◆ TASK REQUIREMENTS
Your reply should hold only the lines from the records below where "besides" occurs.

[Stored items]
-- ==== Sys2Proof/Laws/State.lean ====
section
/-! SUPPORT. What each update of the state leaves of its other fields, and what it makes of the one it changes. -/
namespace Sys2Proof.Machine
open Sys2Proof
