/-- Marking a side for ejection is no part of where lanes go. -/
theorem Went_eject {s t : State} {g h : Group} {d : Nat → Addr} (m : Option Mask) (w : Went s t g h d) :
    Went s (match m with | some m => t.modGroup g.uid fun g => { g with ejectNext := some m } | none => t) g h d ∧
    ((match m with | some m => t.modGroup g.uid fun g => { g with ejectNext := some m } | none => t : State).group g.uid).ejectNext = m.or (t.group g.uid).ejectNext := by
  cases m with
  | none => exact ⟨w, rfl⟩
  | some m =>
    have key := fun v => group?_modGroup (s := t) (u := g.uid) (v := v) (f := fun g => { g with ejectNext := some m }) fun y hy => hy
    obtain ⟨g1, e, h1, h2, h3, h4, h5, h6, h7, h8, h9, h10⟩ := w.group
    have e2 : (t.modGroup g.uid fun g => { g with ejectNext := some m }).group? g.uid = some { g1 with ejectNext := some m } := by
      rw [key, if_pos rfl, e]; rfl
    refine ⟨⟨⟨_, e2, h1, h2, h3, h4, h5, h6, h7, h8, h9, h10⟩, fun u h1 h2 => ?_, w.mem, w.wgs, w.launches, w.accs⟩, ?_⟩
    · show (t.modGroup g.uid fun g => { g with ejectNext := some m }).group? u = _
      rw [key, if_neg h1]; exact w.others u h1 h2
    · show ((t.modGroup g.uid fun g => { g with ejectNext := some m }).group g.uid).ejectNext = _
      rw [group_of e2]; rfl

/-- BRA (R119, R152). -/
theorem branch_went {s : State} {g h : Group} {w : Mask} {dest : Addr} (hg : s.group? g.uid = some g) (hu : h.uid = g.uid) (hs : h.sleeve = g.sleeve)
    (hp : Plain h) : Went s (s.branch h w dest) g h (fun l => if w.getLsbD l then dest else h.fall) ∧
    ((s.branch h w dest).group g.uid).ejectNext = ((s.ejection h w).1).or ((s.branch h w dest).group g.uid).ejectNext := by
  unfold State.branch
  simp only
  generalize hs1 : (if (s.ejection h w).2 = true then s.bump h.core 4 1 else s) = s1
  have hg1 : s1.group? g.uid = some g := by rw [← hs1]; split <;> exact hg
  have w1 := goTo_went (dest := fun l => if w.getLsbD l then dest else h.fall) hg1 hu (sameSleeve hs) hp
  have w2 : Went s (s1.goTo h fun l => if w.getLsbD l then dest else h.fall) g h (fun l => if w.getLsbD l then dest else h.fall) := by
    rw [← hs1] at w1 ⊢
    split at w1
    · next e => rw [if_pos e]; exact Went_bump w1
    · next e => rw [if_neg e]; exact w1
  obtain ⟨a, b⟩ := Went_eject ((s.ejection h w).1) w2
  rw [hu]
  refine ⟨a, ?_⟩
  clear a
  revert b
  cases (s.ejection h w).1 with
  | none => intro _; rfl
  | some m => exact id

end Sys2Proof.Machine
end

==

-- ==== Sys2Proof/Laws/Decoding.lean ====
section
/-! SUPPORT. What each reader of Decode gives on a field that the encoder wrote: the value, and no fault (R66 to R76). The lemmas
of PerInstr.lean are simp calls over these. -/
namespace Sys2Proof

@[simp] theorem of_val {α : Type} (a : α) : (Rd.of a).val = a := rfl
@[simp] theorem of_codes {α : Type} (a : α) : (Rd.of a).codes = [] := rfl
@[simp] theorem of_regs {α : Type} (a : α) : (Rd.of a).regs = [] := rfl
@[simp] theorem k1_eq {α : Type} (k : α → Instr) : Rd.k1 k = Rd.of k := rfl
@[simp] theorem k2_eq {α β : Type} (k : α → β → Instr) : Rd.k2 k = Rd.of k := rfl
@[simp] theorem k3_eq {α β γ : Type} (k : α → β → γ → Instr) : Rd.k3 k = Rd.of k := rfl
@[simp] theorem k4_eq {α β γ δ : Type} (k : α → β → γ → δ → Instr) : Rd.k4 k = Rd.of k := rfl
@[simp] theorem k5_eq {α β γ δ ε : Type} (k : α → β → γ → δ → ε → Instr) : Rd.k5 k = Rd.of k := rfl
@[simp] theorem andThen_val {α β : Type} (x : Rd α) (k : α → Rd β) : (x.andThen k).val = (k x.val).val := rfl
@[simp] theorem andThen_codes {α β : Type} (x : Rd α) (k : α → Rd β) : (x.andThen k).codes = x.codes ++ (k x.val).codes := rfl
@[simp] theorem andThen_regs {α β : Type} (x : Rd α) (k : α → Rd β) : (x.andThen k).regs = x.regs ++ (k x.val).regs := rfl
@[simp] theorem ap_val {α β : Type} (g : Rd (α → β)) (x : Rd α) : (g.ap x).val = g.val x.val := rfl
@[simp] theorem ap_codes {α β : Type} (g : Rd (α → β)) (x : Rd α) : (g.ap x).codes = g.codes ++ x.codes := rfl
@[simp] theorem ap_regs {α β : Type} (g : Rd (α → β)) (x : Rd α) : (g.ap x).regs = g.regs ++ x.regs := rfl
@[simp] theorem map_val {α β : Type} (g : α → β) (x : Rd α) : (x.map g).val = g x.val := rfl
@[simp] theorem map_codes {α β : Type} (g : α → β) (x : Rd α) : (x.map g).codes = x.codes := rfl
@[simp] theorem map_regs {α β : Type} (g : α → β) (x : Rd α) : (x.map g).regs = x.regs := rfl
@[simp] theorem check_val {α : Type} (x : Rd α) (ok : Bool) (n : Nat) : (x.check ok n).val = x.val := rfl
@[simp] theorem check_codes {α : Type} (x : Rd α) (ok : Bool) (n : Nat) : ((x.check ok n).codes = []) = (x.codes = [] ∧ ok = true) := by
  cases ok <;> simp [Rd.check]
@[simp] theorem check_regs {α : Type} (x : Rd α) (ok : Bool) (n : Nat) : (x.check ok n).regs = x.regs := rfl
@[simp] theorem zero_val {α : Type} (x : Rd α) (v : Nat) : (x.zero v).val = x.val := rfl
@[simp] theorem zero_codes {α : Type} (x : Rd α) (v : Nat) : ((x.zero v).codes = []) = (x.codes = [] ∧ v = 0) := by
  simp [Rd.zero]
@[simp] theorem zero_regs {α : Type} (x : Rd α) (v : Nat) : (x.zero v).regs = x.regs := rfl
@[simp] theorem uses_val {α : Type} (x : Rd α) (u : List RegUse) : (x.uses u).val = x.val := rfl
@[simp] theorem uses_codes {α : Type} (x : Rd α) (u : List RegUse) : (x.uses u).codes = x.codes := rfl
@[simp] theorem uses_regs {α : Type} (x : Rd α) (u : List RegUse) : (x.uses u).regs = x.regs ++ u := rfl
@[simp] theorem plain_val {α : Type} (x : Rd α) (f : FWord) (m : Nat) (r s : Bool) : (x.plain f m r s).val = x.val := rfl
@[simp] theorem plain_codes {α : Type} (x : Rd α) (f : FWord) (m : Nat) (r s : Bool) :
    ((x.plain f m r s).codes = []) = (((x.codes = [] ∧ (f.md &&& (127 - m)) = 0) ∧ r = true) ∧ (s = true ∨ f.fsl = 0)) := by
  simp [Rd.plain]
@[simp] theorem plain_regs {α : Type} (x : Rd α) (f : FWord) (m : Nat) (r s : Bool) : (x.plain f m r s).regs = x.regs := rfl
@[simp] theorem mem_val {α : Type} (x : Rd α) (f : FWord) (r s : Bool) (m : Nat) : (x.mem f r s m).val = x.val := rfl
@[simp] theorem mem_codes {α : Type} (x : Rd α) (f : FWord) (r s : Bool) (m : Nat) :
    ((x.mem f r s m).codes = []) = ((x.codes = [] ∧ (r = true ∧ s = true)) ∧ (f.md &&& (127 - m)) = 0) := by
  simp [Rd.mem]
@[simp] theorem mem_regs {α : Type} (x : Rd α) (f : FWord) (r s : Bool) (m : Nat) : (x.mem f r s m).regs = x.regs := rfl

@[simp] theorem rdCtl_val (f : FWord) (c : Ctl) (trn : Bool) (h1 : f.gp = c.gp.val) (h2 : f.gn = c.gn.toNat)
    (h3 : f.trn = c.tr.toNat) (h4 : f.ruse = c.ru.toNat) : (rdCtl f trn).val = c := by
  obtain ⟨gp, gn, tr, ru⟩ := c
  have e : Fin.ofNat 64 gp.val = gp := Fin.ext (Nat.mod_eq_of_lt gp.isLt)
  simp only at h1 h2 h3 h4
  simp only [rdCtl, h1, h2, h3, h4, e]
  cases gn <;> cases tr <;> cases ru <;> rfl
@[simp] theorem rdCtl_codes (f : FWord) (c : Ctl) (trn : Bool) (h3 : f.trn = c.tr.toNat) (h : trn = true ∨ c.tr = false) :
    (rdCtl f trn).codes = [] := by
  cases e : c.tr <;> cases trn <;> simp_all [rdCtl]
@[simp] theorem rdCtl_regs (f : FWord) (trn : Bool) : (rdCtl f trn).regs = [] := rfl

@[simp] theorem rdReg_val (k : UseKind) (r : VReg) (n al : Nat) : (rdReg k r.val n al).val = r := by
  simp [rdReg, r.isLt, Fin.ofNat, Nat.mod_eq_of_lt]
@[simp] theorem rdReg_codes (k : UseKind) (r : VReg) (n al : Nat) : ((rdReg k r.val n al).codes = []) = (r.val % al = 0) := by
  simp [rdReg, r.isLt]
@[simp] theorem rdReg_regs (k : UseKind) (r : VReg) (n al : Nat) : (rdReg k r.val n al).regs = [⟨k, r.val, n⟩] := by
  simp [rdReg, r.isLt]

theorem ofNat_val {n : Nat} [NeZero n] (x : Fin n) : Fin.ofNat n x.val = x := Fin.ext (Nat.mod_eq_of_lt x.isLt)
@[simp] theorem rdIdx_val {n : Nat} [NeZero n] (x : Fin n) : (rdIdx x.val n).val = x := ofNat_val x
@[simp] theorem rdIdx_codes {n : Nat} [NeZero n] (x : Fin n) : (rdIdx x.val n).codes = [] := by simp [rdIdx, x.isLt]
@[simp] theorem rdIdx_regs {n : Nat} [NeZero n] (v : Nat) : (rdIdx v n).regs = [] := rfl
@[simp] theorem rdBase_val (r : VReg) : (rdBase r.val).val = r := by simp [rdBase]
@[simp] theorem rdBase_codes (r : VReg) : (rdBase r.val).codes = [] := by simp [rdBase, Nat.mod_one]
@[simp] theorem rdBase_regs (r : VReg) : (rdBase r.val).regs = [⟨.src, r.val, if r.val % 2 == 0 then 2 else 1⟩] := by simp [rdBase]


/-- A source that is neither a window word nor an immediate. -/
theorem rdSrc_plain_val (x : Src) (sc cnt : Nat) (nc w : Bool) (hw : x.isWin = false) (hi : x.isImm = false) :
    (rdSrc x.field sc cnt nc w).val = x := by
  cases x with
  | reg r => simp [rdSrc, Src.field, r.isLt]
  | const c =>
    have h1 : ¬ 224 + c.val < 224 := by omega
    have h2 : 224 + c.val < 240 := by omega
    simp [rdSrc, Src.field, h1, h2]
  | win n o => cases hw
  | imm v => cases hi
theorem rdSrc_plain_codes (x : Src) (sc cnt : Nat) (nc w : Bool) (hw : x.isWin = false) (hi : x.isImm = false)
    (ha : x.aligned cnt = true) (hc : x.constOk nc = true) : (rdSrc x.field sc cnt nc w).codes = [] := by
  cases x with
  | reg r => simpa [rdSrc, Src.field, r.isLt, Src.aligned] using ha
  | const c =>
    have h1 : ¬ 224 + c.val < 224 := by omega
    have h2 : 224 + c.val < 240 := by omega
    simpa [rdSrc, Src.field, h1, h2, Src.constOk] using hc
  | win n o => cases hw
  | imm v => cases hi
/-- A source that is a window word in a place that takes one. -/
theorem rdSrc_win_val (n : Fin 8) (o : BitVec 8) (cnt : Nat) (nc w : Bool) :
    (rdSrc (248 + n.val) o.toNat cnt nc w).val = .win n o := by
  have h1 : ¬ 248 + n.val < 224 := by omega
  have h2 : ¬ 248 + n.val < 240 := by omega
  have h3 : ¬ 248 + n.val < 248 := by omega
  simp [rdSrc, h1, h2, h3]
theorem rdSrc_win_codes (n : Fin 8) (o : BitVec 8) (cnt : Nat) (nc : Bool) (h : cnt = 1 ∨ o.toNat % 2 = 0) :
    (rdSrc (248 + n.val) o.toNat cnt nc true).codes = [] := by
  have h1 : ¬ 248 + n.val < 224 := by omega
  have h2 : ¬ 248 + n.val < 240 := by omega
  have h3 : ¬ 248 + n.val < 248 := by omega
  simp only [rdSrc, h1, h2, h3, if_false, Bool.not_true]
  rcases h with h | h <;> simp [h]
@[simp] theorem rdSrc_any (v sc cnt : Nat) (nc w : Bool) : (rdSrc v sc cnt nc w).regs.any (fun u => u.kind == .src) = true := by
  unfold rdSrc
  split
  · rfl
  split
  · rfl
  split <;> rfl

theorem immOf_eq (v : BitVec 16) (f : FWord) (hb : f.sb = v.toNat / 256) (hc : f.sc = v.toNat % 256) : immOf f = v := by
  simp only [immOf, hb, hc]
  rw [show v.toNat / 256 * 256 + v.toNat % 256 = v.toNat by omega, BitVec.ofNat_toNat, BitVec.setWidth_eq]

* * *

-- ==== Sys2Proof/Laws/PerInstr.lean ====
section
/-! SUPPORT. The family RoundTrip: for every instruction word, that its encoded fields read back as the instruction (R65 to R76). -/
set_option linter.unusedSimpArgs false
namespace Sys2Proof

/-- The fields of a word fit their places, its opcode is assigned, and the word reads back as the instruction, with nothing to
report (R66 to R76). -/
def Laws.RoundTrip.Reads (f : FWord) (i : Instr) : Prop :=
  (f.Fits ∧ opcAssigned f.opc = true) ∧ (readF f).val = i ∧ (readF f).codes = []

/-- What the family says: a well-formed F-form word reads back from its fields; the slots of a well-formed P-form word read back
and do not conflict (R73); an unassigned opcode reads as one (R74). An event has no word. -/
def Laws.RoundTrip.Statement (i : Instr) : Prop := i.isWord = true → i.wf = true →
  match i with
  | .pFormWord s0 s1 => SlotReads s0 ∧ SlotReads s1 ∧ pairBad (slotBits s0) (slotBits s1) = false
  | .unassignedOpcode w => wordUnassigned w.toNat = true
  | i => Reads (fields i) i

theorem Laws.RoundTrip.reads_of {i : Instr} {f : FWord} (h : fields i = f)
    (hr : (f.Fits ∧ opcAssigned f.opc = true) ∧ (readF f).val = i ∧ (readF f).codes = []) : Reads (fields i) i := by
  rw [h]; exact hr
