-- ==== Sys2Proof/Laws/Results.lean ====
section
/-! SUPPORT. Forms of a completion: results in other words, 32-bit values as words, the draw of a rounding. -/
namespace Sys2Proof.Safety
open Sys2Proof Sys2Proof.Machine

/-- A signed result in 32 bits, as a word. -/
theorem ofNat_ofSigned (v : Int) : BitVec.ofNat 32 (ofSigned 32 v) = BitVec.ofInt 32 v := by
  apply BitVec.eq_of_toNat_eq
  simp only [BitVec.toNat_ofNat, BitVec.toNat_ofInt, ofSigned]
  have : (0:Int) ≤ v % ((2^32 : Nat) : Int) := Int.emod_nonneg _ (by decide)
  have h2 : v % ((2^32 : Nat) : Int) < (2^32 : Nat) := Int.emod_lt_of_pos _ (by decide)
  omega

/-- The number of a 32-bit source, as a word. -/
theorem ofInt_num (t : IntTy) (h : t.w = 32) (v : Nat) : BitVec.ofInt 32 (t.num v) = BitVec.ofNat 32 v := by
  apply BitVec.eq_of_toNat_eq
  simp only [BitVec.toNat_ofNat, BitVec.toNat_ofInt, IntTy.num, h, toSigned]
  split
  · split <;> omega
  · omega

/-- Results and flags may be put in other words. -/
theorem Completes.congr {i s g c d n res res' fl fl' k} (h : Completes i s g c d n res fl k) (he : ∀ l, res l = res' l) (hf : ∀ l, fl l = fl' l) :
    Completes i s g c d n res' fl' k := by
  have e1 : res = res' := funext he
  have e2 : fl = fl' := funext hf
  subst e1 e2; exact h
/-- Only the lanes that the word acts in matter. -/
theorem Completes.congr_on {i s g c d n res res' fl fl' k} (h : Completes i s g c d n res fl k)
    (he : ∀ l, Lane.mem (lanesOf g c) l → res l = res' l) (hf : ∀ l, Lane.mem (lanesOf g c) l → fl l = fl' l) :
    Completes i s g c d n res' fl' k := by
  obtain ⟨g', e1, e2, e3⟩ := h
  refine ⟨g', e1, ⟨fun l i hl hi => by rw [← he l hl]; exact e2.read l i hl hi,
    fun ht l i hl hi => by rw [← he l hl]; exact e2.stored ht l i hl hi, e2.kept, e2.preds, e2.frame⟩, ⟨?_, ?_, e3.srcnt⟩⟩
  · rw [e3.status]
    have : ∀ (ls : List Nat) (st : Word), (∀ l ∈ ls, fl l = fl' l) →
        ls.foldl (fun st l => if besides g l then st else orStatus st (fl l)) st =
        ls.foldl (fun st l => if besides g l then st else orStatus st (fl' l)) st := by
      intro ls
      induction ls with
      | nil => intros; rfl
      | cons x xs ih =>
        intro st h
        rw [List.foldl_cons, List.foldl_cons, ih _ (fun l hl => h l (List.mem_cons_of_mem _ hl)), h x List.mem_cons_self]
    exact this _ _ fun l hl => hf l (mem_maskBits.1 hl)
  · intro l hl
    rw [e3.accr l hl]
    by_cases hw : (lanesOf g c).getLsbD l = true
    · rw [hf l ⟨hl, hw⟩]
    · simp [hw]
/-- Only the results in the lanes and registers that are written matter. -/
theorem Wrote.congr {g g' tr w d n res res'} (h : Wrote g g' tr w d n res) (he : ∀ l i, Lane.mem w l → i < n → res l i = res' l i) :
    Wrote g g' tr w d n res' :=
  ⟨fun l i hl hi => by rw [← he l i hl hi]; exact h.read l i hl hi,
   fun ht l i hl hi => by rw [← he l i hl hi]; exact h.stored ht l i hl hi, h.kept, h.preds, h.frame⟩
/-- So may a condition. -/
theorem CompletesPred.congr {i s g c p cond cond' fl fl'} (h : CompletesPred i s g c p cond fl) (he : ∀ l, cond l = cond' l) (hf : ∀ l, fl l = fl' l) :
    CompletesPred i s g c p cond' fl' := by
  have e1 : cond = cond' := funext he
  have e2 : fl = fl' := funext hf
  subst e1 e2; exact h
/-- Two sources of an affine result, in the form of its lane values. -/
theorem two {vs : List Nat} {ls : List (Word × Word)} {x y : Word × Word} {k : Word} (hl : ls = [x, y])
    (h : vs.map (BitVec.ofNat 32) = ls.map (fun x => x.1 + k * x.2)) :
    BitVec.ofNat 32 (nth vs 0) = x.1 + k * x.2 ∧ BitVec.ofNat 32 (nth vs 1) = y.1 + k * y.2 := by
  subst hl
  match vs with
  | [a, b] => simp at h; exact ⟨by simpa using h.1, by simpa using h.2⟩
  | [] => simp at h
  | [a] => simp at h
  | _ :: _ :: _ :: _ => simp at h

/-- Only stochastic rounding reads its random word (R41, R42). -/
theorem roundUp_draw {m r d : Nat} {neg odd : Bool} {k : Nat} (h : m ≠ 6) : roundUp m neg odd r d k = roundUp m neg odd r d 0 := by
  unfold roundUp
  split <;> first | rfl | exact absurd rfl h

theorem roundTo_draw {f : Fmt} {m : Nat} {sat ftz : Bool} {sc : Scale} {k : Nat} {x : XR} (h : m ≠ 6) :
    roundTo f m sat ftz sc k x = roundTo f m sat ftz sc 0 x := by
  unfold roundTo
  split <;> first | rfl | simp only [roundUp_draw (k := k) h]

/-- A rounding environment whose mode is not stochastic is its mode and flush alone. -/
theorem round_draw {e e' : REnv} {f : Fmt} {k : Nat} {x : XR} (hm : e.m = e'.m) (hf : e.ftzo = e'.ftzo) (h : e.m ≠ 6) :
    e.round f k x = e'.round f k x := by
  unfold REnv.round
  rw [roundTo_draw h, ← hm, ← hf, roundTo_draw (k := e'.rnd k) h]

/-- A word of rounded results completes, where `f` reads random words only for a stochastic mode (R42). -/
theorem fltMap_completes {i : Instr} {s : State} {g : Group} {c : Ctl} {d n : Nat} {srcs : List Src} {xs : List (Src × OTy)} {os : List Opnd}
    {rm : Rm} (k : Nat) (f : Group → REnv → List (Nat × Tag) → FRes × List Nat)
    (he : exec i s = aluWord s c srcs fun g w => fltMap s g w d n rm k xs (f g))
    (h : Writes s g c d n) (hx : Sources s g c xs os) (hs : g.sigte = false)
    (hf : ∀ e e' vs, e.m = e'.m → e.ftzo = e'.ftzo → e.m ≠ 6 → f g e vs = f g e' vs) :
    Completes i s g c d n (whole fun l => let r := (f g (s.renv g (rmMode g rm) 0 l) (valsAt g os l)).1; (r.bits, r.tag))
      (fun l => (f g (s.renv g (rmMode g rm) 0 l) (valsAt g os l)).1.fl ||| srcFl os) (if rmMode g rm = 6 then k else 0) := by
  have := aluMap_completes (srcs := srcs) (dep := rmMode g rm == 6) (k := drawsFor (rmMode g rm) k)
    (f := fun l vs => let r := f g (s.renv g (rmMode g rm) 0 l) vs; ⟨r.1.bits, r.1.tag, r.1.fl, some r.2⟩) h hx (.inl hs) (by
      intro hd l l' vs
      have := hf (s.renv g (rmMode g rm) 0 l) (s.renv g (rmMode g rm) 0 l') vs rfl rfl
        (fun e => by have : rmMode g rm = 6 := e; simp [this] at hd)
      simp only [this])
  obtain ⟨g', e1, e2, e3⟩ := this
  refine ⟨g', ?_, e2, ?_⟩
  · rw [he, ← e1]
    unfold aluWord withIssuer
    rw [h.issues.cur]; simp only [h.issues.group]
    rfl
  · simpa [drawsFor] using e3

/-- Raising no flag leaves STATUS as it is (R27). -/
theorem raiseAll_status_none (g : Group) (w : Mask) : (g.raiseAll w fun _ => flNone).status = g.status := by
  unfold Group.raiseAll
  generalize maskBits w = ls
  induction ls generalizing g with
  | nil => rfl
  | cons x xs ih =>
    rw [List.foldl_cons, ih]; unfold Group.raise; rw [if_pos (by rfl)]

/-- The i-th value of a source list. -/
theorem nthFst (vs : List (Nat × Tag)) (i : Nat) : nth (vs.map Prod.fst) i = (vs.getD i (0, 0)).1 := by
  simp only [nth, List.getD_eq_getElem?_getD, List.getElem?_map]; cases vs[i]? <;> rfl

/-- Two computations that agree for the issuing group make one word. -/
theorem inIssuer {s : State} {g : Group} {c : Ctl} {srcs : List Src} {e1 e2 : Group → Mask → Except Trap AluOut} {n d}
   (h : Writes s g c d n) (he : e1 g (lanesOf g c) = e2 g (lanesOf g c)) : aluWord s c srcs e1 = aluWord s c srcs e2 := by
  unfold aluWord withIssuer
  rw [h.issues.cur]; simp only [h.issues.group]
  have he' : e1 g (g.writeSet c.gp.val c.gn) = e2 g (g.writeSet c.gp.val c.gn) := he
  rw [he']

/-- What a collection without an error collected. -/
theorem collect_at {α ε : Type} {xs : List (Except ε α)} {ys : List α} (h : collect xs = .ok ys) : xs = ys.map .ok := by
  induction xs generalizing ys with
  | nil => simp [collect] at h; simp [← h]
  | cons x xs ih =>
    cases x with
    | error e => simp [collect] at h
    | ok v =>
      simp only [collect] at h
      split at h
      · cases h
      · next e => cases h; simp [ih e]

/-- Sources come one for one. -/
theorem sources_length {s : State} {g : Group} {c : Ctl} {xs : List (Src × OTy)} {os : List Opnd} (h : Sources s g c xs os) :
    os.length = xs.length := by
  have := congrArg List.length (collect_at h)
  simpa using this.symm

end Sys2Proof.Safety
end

◆ WRITTEN SOLUTION
        ls.foldl (fun st l => if besides g l then st else orStatus st (fl l)) st =
        ls.foldl (fun st l => if besides g l then st else orStatus st (fl' l)) st := by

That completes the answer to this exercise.